Problem statement ->
Every line from the beginning of the data through the line containing "(hl : (t.live" should be reproduced exactly, and no further lines should be output.

Stored items
/-- A user point with no record that does not wait may be inhibited. -/
theorem Table.Linked.inhibit {t : Table} (h : t.Linked) {p : Point} (hu : isSystem p = false)
    (hl : (t.live p).link = none) (hw : (t.live p).waiting = false) :
    (t.setLive p { t.live p with inhibited := true }).Linked := by
  have := h.left (p := p) (l := { t.live p with inhibited := true }) rfl hw (fun _ => ⟨hu, hl⟩)
  have hp : p ∉ t.waiting := fun hm => by rw [(h.waits p).mp hm] at hw; cases hw
  rw [List.erase_of_not_mem hp] at this
  exact this

theorem Svc.setInhibited_live_link (w : Svc) (p q : Point) (v : Bool) :
    ((w.setInhibited p v).tab.live q).link = (w.tab.live q).link := by
  unfold Svc.setInhibited
  split
  · rfl
  · rw [Svc.touch_tab]
    by_cases hq : q = p
    · subst hq; exact (congrArg PointLive.link (Table.live_setLive_self _ _ _)).trans rfl
    · exact congrArg PointLive.link (Table.live_setLive_ne _ _ hq)

theorem Svc.Kept.inhibit {w : Svc} {c : Ctx} (h : w.Kept c.cfg) {p : Point} (hu : isSystem p = false) :
    (w.inhibit c p).Kept c.cfg := by
  by_cases hi : (w.tab.live p).inhibited = true
  · have e : w.setInhibited p true = w := by unfold Svc.setInhibited; rw [if_pos hi]
    unfold Svc.inhibit
    rw [e]
    simp only
    split
    · exact h.retire p
    · split
      · exact h.leave (h.linked.inhibitedPoint p)
      · exact h
  · have e : w.setInhibited p true =
        (w.onTable fun t => t.setLive p { t.live p with inhibited := true }).touch p := by
      unfold Svc.setInhibited; rw [if_neg hi]
    have tab : (w.setInhibited p true).tab = w.tab.setLive p { w.tab.live p with inhibited := true } := by
      rw [e, Svc.touch_tab]; rfl
    have same : (w.setInhibited p true).tab.recordOf p = w.tab.recordOf p := by
      rw [tab]; exact Table.recordOf_setLive _ _ _ _ rfl
    have wait : (w.setInhibited p true).tab.live p = { w.tab.live p with inhibited := true } := by
      rw [tab]; exact Table.live_setLive_self _ _ _
    have touched : (w.setInhibited p true).touched.Nodup := by
      rw [e]; exact Svc.touch_nodup (w := w.onTable _) h.once p
    unfold Svc.inhibit
    simp only
    split
    · next r hr =>
      rw [same] at hr
      obtain ⟨i, hi', -, -⟩ := h.linked.link_of_recordOf hr
      have hw : (w.tab.live p).waiting = false := by
        by_contra hc
        have := (h.linked.waitingPoint p (by simpa using hc)).2.1
        rw [hi'] at this; cases this
      have hk : ((w.setInhibited p true).retireOnly c p).Kept c.cfg := by
        unfold Svc.retireOnly
        rw [wait]
        simp only [hi']
        have hL := (h.linked.retire c.cfg hi').inhibit hu (by rw [Table.retire_live_self])
          (by rw [Table.retire_live_self]; exact hw)
        rw [Table.retire_live_self] at hL
        refine Svc.Kept.changed (w := (w.setInhibited p true).onTable _) ⟨?_, ?_, touched⟩ p
        · rw [Svc.onTable_tab, tab, Table.retire_setLive]; exact hL
        · rw [Svc.onTable_tab, tab, Table.retire_setLive]; exact h.ranked.retire p i
      unfold Svc.retire
      simp only
      split
      · exact hk
      · exact Svc.Kept.admitUpTo _ hk
    · next hr =>
      rw [same] at hr
      have hl := h.linked.recordOf_none.mp hr
      rw [wait]
      split
      · have hL := h.linked.left (p := p)
          (l := { w.tab.live p with inhibited := true, waiting := false }) rfl rfl (fun _ => ⟨hu, hl⟩)
        unfold Svc.leave
        refine Svc.Kept.queueLeft (Svc.Kept.changed (w := (w.setInhibited p true).onTable _) ⟨?_, ?_, touched⟩ p)
        · rw [Svc.onTable_tab, wait, tab]
          unfold Table.setLive
          simp only [Bank.set_set]
          exact hL
        · rw [Svc.onTable_tab, tab]; exact h.ranked
      · next hw =>
        refine ⟨?_, by rw [tab]; exact h.ranked, touched⟩
        rw [tab]
        exact h.linked.inhibit hu hl (by simpa using hw)

theorem Svc.Kept.enable {w : Svc} {c : Ctx} (h : w.Kept c.cfg) (p : Point) : (w.enable c p).Kept c.cfg := by
  unfold Svc.enable
  split
  · next hi =>
    have h1 : (w.setInhibited p false).Kept c.cfg := by
      unfold Svc.setInhibited
      split
      · exact h
      · refine (Svc.Kept.touch (h.onTable ?_ rfl) p)
        have hw : (w.tab.live p).waiting = false := by
          by_contra hc
          have := (h.linked.waitingPoint p (by simpa using hc)).2.2
          rw [hi] at this; cases this
        have hp : p ∉ w.tab.waiting := fun hm => by rw [(h.linked.waits p).mp hm] at hw; cases hw
        have hL := h.linked.left (p := p) (l := { w.tab.live p with inhibited := false }) rfl hw
          (fun e => by cases e)
        rw [List.erase_of_not_mem hp] at hL
        exact hL
    simp only
    split
    · exact h1.assertFresh (h.linked.inhibitedPoint p hi).1
    · exact h1
  · exact h

theorem Svc.Kept.shelve {w : Svc} {cfg : ConfigMem} (h : w.Kept cfg) (p : Point) (x : ShelfPart) :
    (w.shelve p x).Kept cfg := by
  unfold Svc.shelve
  split
  · exact h
  · next r hr =>
    obtain ⟨-, -, -, e⟩ := h.linked.link_of_recordOf hr
    split
    · exact h
    · have h1 := h.changeRecord (p := p) (r := { r with shelf := some x, sounding := false }) e
      have := h1.linked
      exact h1.onTable ⟨this.rankOnce, this.ranked, this.entry, this.link, this.waitingOnce, this.waits,
        this.waitingPoint, this.inhibitedPoint⟩ rfl

theorem Svc.Kept.unshelve {w : Svc} {c : Ctx} (h : w.Kept c.cfg) (p : Point) : (w.unshelve c p).Kept c.cfg := by
  unfold Svc.unshelve
  split
  · exact h
  · next r hr =>
    obtain ⟨-, -, -, e⟩ := h.linked.link_of_recordOf hr
    split
    · exact h
    · have h1 := h.changeRecord (p := p) (r := { r with
        shelf := none, sounding := r.sounding || (r.state.unacked && (c.cfg.point p).sound) }) e
      have := h1.linked
      exact h1.onTable ⟨this.rankOnce, this.ranked, this.entry, this.link, this.waitingOnce, this.waits,
        this.waitingPoint, this.inhibitedPoint⟩ rfl

theorem Svc.Kept.silenceOne {w : Svc} {cfg : ConfigMem} (h : w.Kept cfg) (p : Point) : (w.silenceOne p).Kept cfg := by
  unfold Svc.silenceOne
  split
  · exact h
  · next r hr =>
    obtain ⟨-, -, -, e⟩ := h.linked.link_of_recordOf hr
    split
    · exact h.changeRecord e
    · exact h

/-- A service that does one thing for each point of a list. -/
theorem Svc.Kept.foldl {cfg : ConfigMem} {f : Svc → Point → Svc} (hf : ∀ w p, w.Kept cfg → (f w p).Kept cfg)
    (ps : List Point) {w : Svc} (h : w.Kept cfg) : (ps.foldl f w).Kept cfg := by
  induction ps generalizing w with
  | nil => exact h
  | cons p ps ih => exact ih (hf w p h)

theorem Svc.Kept.silence {w : Svc} {cfg : ConfigMem} (h : w.Kept cfg) : w.silence.Kept cfg :=
  Svc.Kept.foldl (fun _ p h => h.silenceOne p) _ h

theorem Svc.Kept.ackEach {w : Svc} {c : Ctx} (h : w.Kept c.cfg) (src : AckSource) (ps : List Point) :
    (w.ackEach c src ps).Kept c.cfg :=
  Svc.Kept.foldl (f := fun w p => w.ack c src p) (fun _ p h => h.ack src p) _ h

theorem Svc.Kept.resetEach {w : Svc} {c : Ctx} (h : w.Kept c.cfg) (ps : List Point) :
    (w.resetEach c ps).Kept c.cfg :=
  Svc.Kept.foldl (f := fun w p => w.reset c p) (fun _ p h => h.reset p) _ h

theorem Svc.Kept.unshelveDue {w : Svc} {c : Ctx} (h : w.Kept c.cfg) : (w.unshelveDue c).Kept c.cfg :=
  Svc.Kept.foldl (f := fun w p => w.unshelve c p) (fun _ p h => h.unshelve p) _ h

theorem Svc.Kept.firstOutReset {w : Svc} {cfg : ConfigMem} (h : w.Kept cfg) (g : Fin 7) :
    (w.firstOutReset g).Kept cfg := by
  have key : ∀ u : Svc, u.Kept cfg → ∀ f, (u.onTable fun t => t.setGroup g f).Kept cfg := by
    intro u hu f
    have := hu.linked
    exact hu.onTable ⟨this.rankOnce, this.ranked, this.entry, this.link, this.waitingOnce, this.waits,
      this.waitingPoint, this.inhibitedPoint⟩ rfl
  unfold Svc.firstOutReset
  simp only
  split
  · exact key _ h _
  · split
    · exact key _ h _
    · next r hr =>
      obtain ⟨-, -, -, e⟩ := h.linked.link_of_recordOf hr
      exact key _ (h.changeRecord (r := { r with firstOut := false }) e) _

end Sys2Proof.Machine
end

Task output ->
/-- A user point with no record that does not wait may be inhibited. -/
theorem Table.Linked.inhibit {t : Table} (h : t.Linked) {p : Point} (hu : isSystem p = false)
    (hl : (t.live p).link = none) (hw : (t.live p).waiting = false) :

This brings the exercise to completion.